Category: SEVENTEEN (Band)
Genre: Friends to Lovers, High School AU, M/M, Maybe - Freeform, all the other seventeen members are mentioned but not significantly, if you know me and if you squint you can maybe spot other pairings, non-linear AND stream-of-consciousness! ba-bam!, very weird writing style
Language: English
Status: Completed
Published: 2018-03-11
Updated: 2018-03-11
Packaged: 2019-03-29 21:26:30
Rating: Teen And Up Audiences
Warnings: No Archive Warnings Apply
Chapters: 1
Words: 2,350
Publisher: archiveofourown.org
Story URL: https://archiveofourown.org/works/13935750
Author URL: https://archiveofourown.org/users/historiologies/pseuds/historiologies
Summary: Chan moves from Ilsan to Seoul, and his life changes the day he meets Seungkwan and Vernon.A submission to Snowflower2k18, a maknae-line ficfest.





	I Try (to Say Goodbye and I Choke)

**Author's Note:**

> Title is a lyric from the famous Macy Gray song.
> 
> I've always wanted to write a Chankwan!! Thank you to the wonderful Snowflower mod Eggo for finally giving me an opportunity to do it! :D Loving the works by everyone this month, tbh. More love for the best maknaeline please <3
> 
> I'm not 100% happy with how this turned out--I know some of you think this feels rushed for the style and I kind of agree. But I really wanted to try something even more stream-of-consciousness than 'san fran' and so... here it is. If anything is unclear, please feel free to leave a comment and I will do my best to answer your queries.
> 
> Please love Chankwan, these two cute adorable babies <3

“Welcome to Mom’s Midnight Kitchen!”

Chan meets him again on his first day of work.

Honestly, he wasn’t even going to come in here but he was on a bit of a high after finishing his first show as the new midnight dj at the local station.
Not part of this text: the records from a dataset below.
/-- A received frame is longer than its port's MAX_FRAME (04 R122). -/
def Dev.tooLong (d : Dev) (x : Pkt) : Bool :=
  match x.ingress with
  | .wire p => decide ((d.port p).maxFrame < x.len)
  | _ => false

/-- A frame found too long is dropped once, whatever its copies. -/
def Dev.dropOversize (d : Dev) (x : Pkt) (kin : List Nat) : Dev :=
  let d := if x.copies = 0 ∧ x.ask = none then d else d.bump .drRxOversize x.first
  let n := d.ctr .drRxOversize x.first
  (kin.foldl (fun d i => d.discardPkt i partyRepl .drRxOversize (fun _ _ => x.first)) d).setCtr .drRxOversize x.first n

/-- The counters of a port's receive FEC (04 R140): a count per port, and symbols per lane. -/
def Dev.countFec (d : Dev) (x : Pkt) (fec : Fec) : Dev :=
  match x.ingress with
  | .wire p =>
    let d := (d.bump .fecCorrected p fec.corrected).bump .fecUncorrected p fec.uncorrected
    (List.range (d.port p).lanes).foldl (fun d i => d.bump .fecSymbols (p + i) (fec.symbols.getD i 0)) d
  | _ => d

/-- FRAME_LAST_BYTE: the MAC receives a frame's last byte and learns its FCS result (09 R271); `fec` is what the port's FEC has found
since its last frame. -/
def doFrameLastByte (pid : Nat) (fcsOk : Bool) (fec : Fec) (d : Dev) : Dev :=
  match d.pkt? pid with
  | none => d
  | some x =>
    if x.whole || x.mirror then d
    else
      let d := d.countFec x fec
      let big := d.tooLong x
      let kin := d.kin x
      let d := kin.foldl (fun d i => d.modPkt i (fun y => { y with whole := true, badFcs := !fcsOk })) d
      let d := d.releaseAll (partyEgress x.pipe) x.oldAcct x.oldCells
      let d := d.modPkt pid (fun y => { y with oldCells := [] })
      let d :=
        if big then d.dropOversize x kin
        else if !fcsOk then kin.foldl Dev.badFrame d
        else match x.learn with
          | some e => if d.mayOffer x.first e then d.offer e else d
          | none => d
      kin.foldl (fun d i => d.tidy i) d

/-! ### Write confirms (10 R288, R289) -/

/-- A stored packet whose every cell is confirmed joins its queues (09 Table 9-4). -/
def Dev.linkIfDone (d : Dev) (pid : Nat) : Dev :=
  match d.pkt? pid with
  | none => d
  | some x =>
    if x.whole && !x.badFcs && decide (x.written = x.need) && x.cells.all (fun c => (d.cell c).confirmed) && !x.waiting.isEmpty && !x.lrq then
      x.waiting.foldl (fun d t => d.enqueue pid x t false) (d.modPkt pid (fun y => { y with waiting := [] }))
    else d

/-- WRITE_CONFIRM: a bank pair confirms the write of a cell that is on its way to it (10 R289). -/
def doWriteConfirm (cell : Nat) (d : Dev) : Dev :=
  match d.swc.toBank.find? (fun x => decide (x.cell = cell)) with
  | none => d
  | some x =>
    let d := { d with swc := { d.swc with toBank := d.swc.toBank.erase x } }
    if (d.cell cell).held && ((d.pkt? x.pid).map (fun y => y.cells.contains cell)).getD false then
      (d.modCell cell (fun y => { y with confirmed := true, mark := false })).linkIfDone x.pid
    else d

/-! ### Meanings -/

/-- HEADER_WINDOW_COMPLETE (R31). -/
def execHeaderWindowComplete (pipe : Nat) (wire : List (Nat × List Byte)) (flaws : Flaws) (upper : Bool) (s : State) :
    Host.Outcome State Fault Refusal :=
  .next { s with dev := doHeaderWindowComplete pipe wire flaws upper s.dev }

/-- FRAME_LAST_BYTE (R271). -/
def execFrameLastByte (pid : Nat) (fcsOk : Bool) (fec : Fec) (s : State) : Host.Outcome State Fault Refusal :=
  .next { s with dev := doFrameLastByte pid fcsOk fec s.dev }

/-- WRITE_CONFIRM (R289). -/
def execWriteConfirm (cell : Nat) (s : State) : Host.Outcome State Fault Refusal :=
  .next { s with dev := doWriteConfirm cell s.dev }

end Sys2Proof.Machine
end

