-- ==== Sys2Proof/Machine/Recorder.lean ====
section
/-! DEFINITION. The Event Recorder (chapter 16): admission, rate limits, the on-die log, freezes, the
last-ditch bank, the persistent log, trace rings, and the log commands. -/
namespace Sys2Proof.Machine

/-! ### Record images -/

/-- The 32 bytes of a record (16 Table 16-1). -/
def recImage (r : Rec) : Nat :=
  pack [(0, 32, r.seq), (32, 16, r.powerCycles), (48, 16, r.code), (64, 3, r.severity), (67, 1, b2n r.shared),
    (68, 3, r.polder), (71, 1, b2n r.noPolder), (72, 12, r.source.getD 0), (84, 1, b2n r.source.isSome),
    (85, 1, b2n r.coalesced), (88, 8, r.count), (96, 160, r.data.toNat)]

/-- A record is visible to an endpoint: its own polders' and shared machinery's, to the warden all (16 R475, 03 R95). -/
def Dev.recVisible (d : Dev) (e : Nat) (r : Rec) : Bool :=
  d.isWarden e || (!r.noPolder && (if r.shared then decide (d.owned e ≠ 0) else d.owns e r.polder))

/-! ### Rate limits (16 R479-R481) -/

/-- One token, in the unit of `DirSlot.deficit`. -/
abbrev tokenUnit : Nat := 25000000

/-- The slot's bucket refilled to the present tick: RATE tokens per second, never above BURST (16 R480). -/
def refillSlot (now : Nat) (s : DirSlot) : DirSlot :=
  { s with deficit := min (s.burst * tokenUnit) (s.deficit - s.rate * (now - s.lastTick)), lastTick := now }

/-- Whole tokens held. -/
def slotTokens (s : DirSlot) : Nat := (s.burst * tokenUnit - s.deficit) / tokenUnit

/-- The slot's bucket lets a record through; a CRITICAL record always passes and takes a token if one is there. -/
def slotAdmits (s : DirSlot) (sev : Nat) : Bool := decide (0 < slotTokens s ∨ sev = sevCritical)

/-- A record is suppressed and counted in the slot's episode (16 R481). -/
def suppress (now : Nat) (r : Rec) (s : DirSlot) : DirSlot :=
  { s with
    supTotal := s.supTotal + 1, supCount := s.supCount + 1
    supFirst := if s.supCount = 0 then now else s.supFirst, supLast := now
    supSeverity := max s.supSeverity r.severity, supPolder := r.polder, supShared := r.shared
    supNoPolder := r.noPolder, supCode := r.code }

def Dev.modSlot (d : Dev) (i : Nat) (f : DirSlot → DirSlot) : Dev :=
  { d with evr := { d.evr with dir := tmod d.evr.dir {} i f } }

/-! ### The log (16 R482, R485, R486) -/

/-- A record is lost after taking its SEQ (16 R476). -/
def Dev.recLost (d : Dev) (n : Nat := 1) : Dev :=
  let d := (d.bump .evrDropped 0 n).liveMs 0x0C9
  if d.evr.frozen then { d with evr := { d.evr with lostInFreeze := d.evr.lostInFreeze + n } } else d

/-- The slot and SEQ of the record of lowest SEQ that satisfies a condition. -/
def lowestRec (t : Tab (Option Rec)) (c : Rec → Bool) : Option (Nat × Nat) :=
  t.foldl (fun b x => match x.2 with
    | some r => if c r then (match b with
        | some y => if r.seq < y.2 then some (x.1, r.seq) else b
        | none => some (x.1, r.seq)) else b
    | none => b) none

/-- The lowest slot that holds no record: an error has emptied it (16 R486). -/
def emptySlot (t : Tab (Option Rec)) : Nat := ((t.zipIdx.find? (fun x => decide (x.1.1 ≠ x.2))).map Prod.snd).getD t.length

/-- Places a record in a memory of `size` slots used so far `used`: slots fill in index order, then an emptied slot is used
again, then the record of lowest SEQ among those of equal or lower severity is replaced. Answers the memory, the slots used, and whether a
record was lost (16 R482). -/
def placeRec (t : Tab (Option Rec)) (used size : Nat) (r : Rec) : Tab (Option Rec) × Nat × Bool :=
  if used < size then (tset t none used (some r), used + 1, false)
  else if t.length < size then (tset t none (emptySlot t) (some r), used, false)
  else match lowestRec t (fun x => decide (x.severity ≤ r.severity)) with
    | none => (t, used, true)
    | some (i, q) =>
      (tset t none i (some r), used, decide ((lowestRec t (fun _ => true)).map (·.2) ≠ some q))

/-- An admitted record is written to the log, or to the last-ditch bank (16 R482, R486). -/
def Dev.logWrite (d : Dev) (r : Rec) : Dev :=
  let e := d.evr
  if e.lastDitch then
    let p := placeRec e.bank e.bankUsed 16 r
    let d := { d with evr := { e with bank := p.1, bankUsed := p.2.1, newest := r.seq, anyLogged := true } }
    if p.2.2 then d.recLost else d
  else
    let p := placeRec e.log e.used 65536 r
    let d := { d with evr := { e with log := p.1, used := p.2.1, newest := r.seq, anyLogged := true } }
    if p.2.2 then d.recLost else d

/-- A record enters the holding FIFO of 256 while the log is frozen; at a full FIFO the newest record of the
lowest severity present is shed for an arrival of higher severity (16 R485). -/
def Dev.fifoPush (d : Dev) (r : Rec) : Dev :=
  let f := d.evr.fifo
  if f.length < 256 then { d with evr := { d.evr with fifo := f ++ [r] } }
  else
    let low := f.foldl (fun m x => min m x.severity) 7
    let d := d.recLost
    if low < r.severity then
      match f.reverse.findIdx? (fun x => decide (x.severity = low)) with
      | some i => { d with evr := { d.evr with fifo := (f.reverse.eraseIdx i).reverse ++ [r] } }
      | none => d
    else d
Sure, radio’s a dying art and for the first hour he had no callers at all, but he finished off strong with an homage to the folk rock classics of the late 70s, and when he’d turned it over to the early morning crew, he was told that the station managers were very pleased with how he handled everything.

This meant that adrenaline pumped him up so desperately that he now had something akin to a caffeine kick but without the annoying heart palpitations and the general feeling of wanting to jump off a cliff. It’s not just that he’s quite possibly starving but also he kind of remembers reading his old friend Vernon replying to his Facebook status about his new job saying that he works somewhere nearby and they’re open after midnight maybe he could stop by sometime and hang out. The adrenaline makes him brave, it seems, because he doesn’t even realize where he’s going until he parks his car in the near-empty lot and walking up the steps to the diner.

When he pushes the door open everything is what he expects and also not. Syrup and flour and strawberries invade his senses every time he inhales, but the colors are oddly muted for a 24 hour diner, no shining white overhead lights to cast even darker shadows on the table surfaces. There’s hardly anyone inside; only about two tables filled and the other booths empty.

“Hey man.”

Chan hears him first, and he breaks out into a huge smile when he sees him. His old friend. An assortment of handshakes and high fives are exchanged, and he’s ushered into a booth. 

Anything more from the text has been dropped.